10月4日は中秋の名月。今年の中秋の名月は「食べる」ことを楽しんでみませんか?
お月見にちなんだ食べ物とその由来などから、食卓でもお月見気分を盛り上げてみてはいかがでしょうか。ご家庭でも簡単に作れる、やわらかモチモチ月見団子のレシピなどもご紹介します。


「中秋の名月」その由来とは?

中秋の名月とは、太陰太陽暦の8月15日の夜の月のこと。始まりは中国から伝わったとされていて、日本では平安時代に秋の収穫を感謝したり祈願するために行われた行事とされています。貴族の間では、美しい月を愛でながら和歌や俳句を詠んだり、宴が催されたりしていました。
また太陰太陽暦の9月13日の夜を「十三夜」と呼び、日本ではその日にもお月見をする習慣があります。2017年の十三夜は11月1日になります。


お月見といったら、このお菓子を食べてみよう

◎団子
江戸時代、これからの収穫を祈って収穫物である米の団子を用意したのが、月見団子の始まりと言われています。江戸では丸型、京都では芋型をしています。お供えする数も諸説あり、その年に出る満月の数(平年では12個、閏年では13個)であったり、十五夜だから15個であったりしているようです。

◎最中
平安時代に拾遺和歌集にある三十六歌仙の一人でもある歌人・源順(みなもと の したごう)が、宮中で行われた月見の宴で出された、白くて丸い餅菓子と月とを掛けて詠んだ句に「秋の最中(もなか)」という言葉がありました。これがそのまま菓子の名前となったとも言われています。またのちに、この句にちなんで江戸時代に吉原(浅草の近く)の煎餅屋「竹村伊勢」が『最中の月』という名で売り出された菓子が、現在の「最中」の起源とも言われています。当時は丸いものが主流で四角いものは珍しく、『窓の月』と呼ばれていたそうです。

◎月餅
中国では『円満』や『完璧』を象徴するとされる満月。
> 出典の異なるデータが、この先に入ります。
-- ==== Sys2Proof/Machine/Flags.lean ====
section
/-! DEFINITION. The block's flags: the word of HIF_STATE, the alarm register and the conditions that set its bits again, ALARM_N (R480, R482,
R636, Tables 15.4 and 15.7). -/

namespace Sys2Proof.Machine
namespace Dev

/-- Two HBM channels of one number are not RUNNING (R355). -/
def hbmDouble (d : Dev) : Bool := (List.range 32).any fun j => decide (2 ≤ ((List.range 8).filter fun s => !d.chanUp s j).length)

/-- The conditions of R482 and R636 that persist: bits TAMPER, THERMAL, RATE_SHORTFALL, HBM_DOUBLE, REF_LOST. -/
def persisting (nv : Nv) (d : Dev) : List Nat :=
  (if nv.latch &&& 0x1F#32 = 0#32 then [] else [1]) ++ (if d.pwr.sites.any fun t => decide (420 ≤ t) then [2] else []) ++
  (if d.shortfallOn then [3] else []) ++ (if d.hif.up && d.hbmDouble then [4] else []) ++ (if d.time.sref.any (!·) then [8] else [])

/-- HIF_ALARM written: its 1s clear bits, and what persists sets its bit again (R482). -/
def alarmWrite (nv : Nv) (v : BitVec 64) (d : Dev) : Dev :=
  if !d.hif.answers then d
  else
    let d1 : Dev := { d with hif := { d.hif with alarm := d.hif.alarm &&& ~~~(v.setWidth 9) } }
    (d1.persisting nv).foldl setAlarm d1

/-- BAR0_REGISTER_WRITE (R480); of HIF_ALARM a 4-byte access writes the half it names, and the lower half holds all of its bits (log 57). -/
def bar0Register (nv : Nv) (off size : Nat) (be : BitVec 8) (data : BitVec 64) (d : Dev) : Dev :=
  if off = 0x3000 && ((size == 8 && be == 0xFF#8) || (size == 4 && be &&& 0x0F#8 == 0x0F#8)) then d.alarmWrite nv data else d.bar0Write off size be data

/-- ALARM_N is asserted (R482). -/
def alarmN (d : Dev) : Bool := d.hif.alarm != 0#9

/-- The voters (Table 15.4). -/
def votersMask (d : Dev) : Nat := bitsOf ((List.range 3).map fun k => (d.getTri k).role == .voter)

/-- HIF_STATE (Table 15.4). -/
def stateWord (d : Dev) : Nat :=
  d.stateCode + 64 * b2n d.hif.fwSlot + 128 * b2n d.alarmN + 256 * d.votersMask + 2 ^ 24 * d.hif.resets + 2 ^ 32 * d.hif.bootPhase

/-! ### Reads (R11, R480) -/

/-- The value of the 8-byte register of Table 15.2 at `off`, a multiple of 8: RO and W1C fields read the current value, RW fields the last
value written, RSV and WO fields and every unlisted offset 0 (Table 0.5). -/
def bar0Reg (d : Dev) (off : Nat) : Nat :=
  let h := d.hif
  let vec (i : Nat) : Nat := if i < 43 then (h.vector.getD i 0).toNat else 0
  if off = 0 then 0x7100 * 2 ^ 16 + 0xA1 * 2 ^ 8
  else if off = 0x08 then d.stateWord
  else if off = 0x10 then h.restartMs % 2 ^ 32 * 2 ^ 32 + h.readyMs % 2 ^ 32
  else if 0x100 ≤ off ∧ off < 0x200 then
    let r := (off - 0x100) / 16
    if off % 16 = 0 then tgetD h.dbSqTail 0 r + 2 ^ 32 * tgetD h.dbCqHead 0 r
    else tgetD h.dbAux0 0 r + (if r = 0 then 2 ^ 32 * h.dbAux1 else 0)
  else if 0x1000 ≤ off ∧ off < 0x1800 then
    let b := tgetD h.mbox {} ((off - 0x1000) / 256)
    let o := off % 256
    if o = 0 then b.opcode + 2 ^ 31 * b2n b.go + 2 ^ 32 * b.status else if o = 8 then b.result else field b.data (o - 16) 8
  else if off = 0x2000 then h.cause.toNat
  else if off = 0x2008 then h.mask.toNat
  else if 0x2040 ≤ off ∧ off < 0x2080 then ((List.range 8).map fun k => vec (off - 0x2040 + k) * 256 ^ k).sum
  else if 0x2080 ≤ off ∧ off < 0x2100 then ((List.range 4).map fun k => tgetD h.gap 0 ((off - 0x2080) / 2 + k) * 65536 ^ k).sum
  else if off = 0x3000 then h.alarm.toNat
  else 0

/-- What a BAR0 read of `size` bytes at `off` returns: naturally aligned accesses of 4 or 8 bytes read the registers of the word, every other
read returns 0; no read has a side effect (R480). -/
def bar0Read (d : Dev) (off size : Nat) : BitVec 64 :=
  if (size != 4 && size != 8) || off % size != 0 then 0
  else if size = 8 then BitVec.ofNat 64 (d.bar0Reg off)
  else BitVec.ofNat 64 (d.bar0Reg (off / 8 * 8) / 256 ^ (off % 8) % 2 ^ 32)

/-- What a BAR2 read of 4 bytes at `off` returns: the entries of the MSI-X table at 0x0000, 16 bytes each, and the pending-bit array at
0x8000 (Table 15.1; the layout of an entry is the PCIe Base Specification's, PRESUMED, log 118). -/
def bar2Read (d : Dev) (off : Nat) : BitVec 32 :=
  let v := off / 16
  let e := tgetD d.hif.msixEntry (0, 0) v
  if off % 4 ≠ 0 then 0
  else if off < 0x400 then
    match off % 16 with
    | 0 => e.1.setWidth 32
    | 4 => (e.1 >>> 32).setWidth 32
    | 8 => e.2
    | _ => if d.hif.msixUnmasked.contains v then 0 else 1
  else if off = 0x8000 ∨ off = 0x8004 then
    BitVec.ofNat 32 (bitsOf ((List.range 32).map fun k => d.hif.msixPending.contains ((off - 0x8000) * 8 + k)))
  else 0

end Dev

/-- HIF_ALARM_WRITE. -/
def execHifAlarmWrite (v : BitVec 64) (s : State) : Out := s.onDev (Dev.alarmWrite s.nv v)
/-- BAR0_REGISTER_WRITE. -/
def execBar0RegisterWrite (off size : Nat) (be : BitVec 8) (data : BitVec 64) (s : State) : Out :=
  s.onDev (Dev.bar0Register s.nv off size be data)

end Sys2Proof.Machine
end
この満月に見立てて作られた丸い形の月餅を家族で切り分けて食べ、家庭円満と皆の健康を祈ります。日本でも、この時期だけに作られる期間限定の中秋月餅が中華街などの店頭に並びます。その代表的なものが、餡の中に塩卵の黄身が丸ごと入った「鹹蛋(タンファン)月餅」です。切り分けた時に、中の黄身が月のようで、見ても食べても美味しいお菓子です。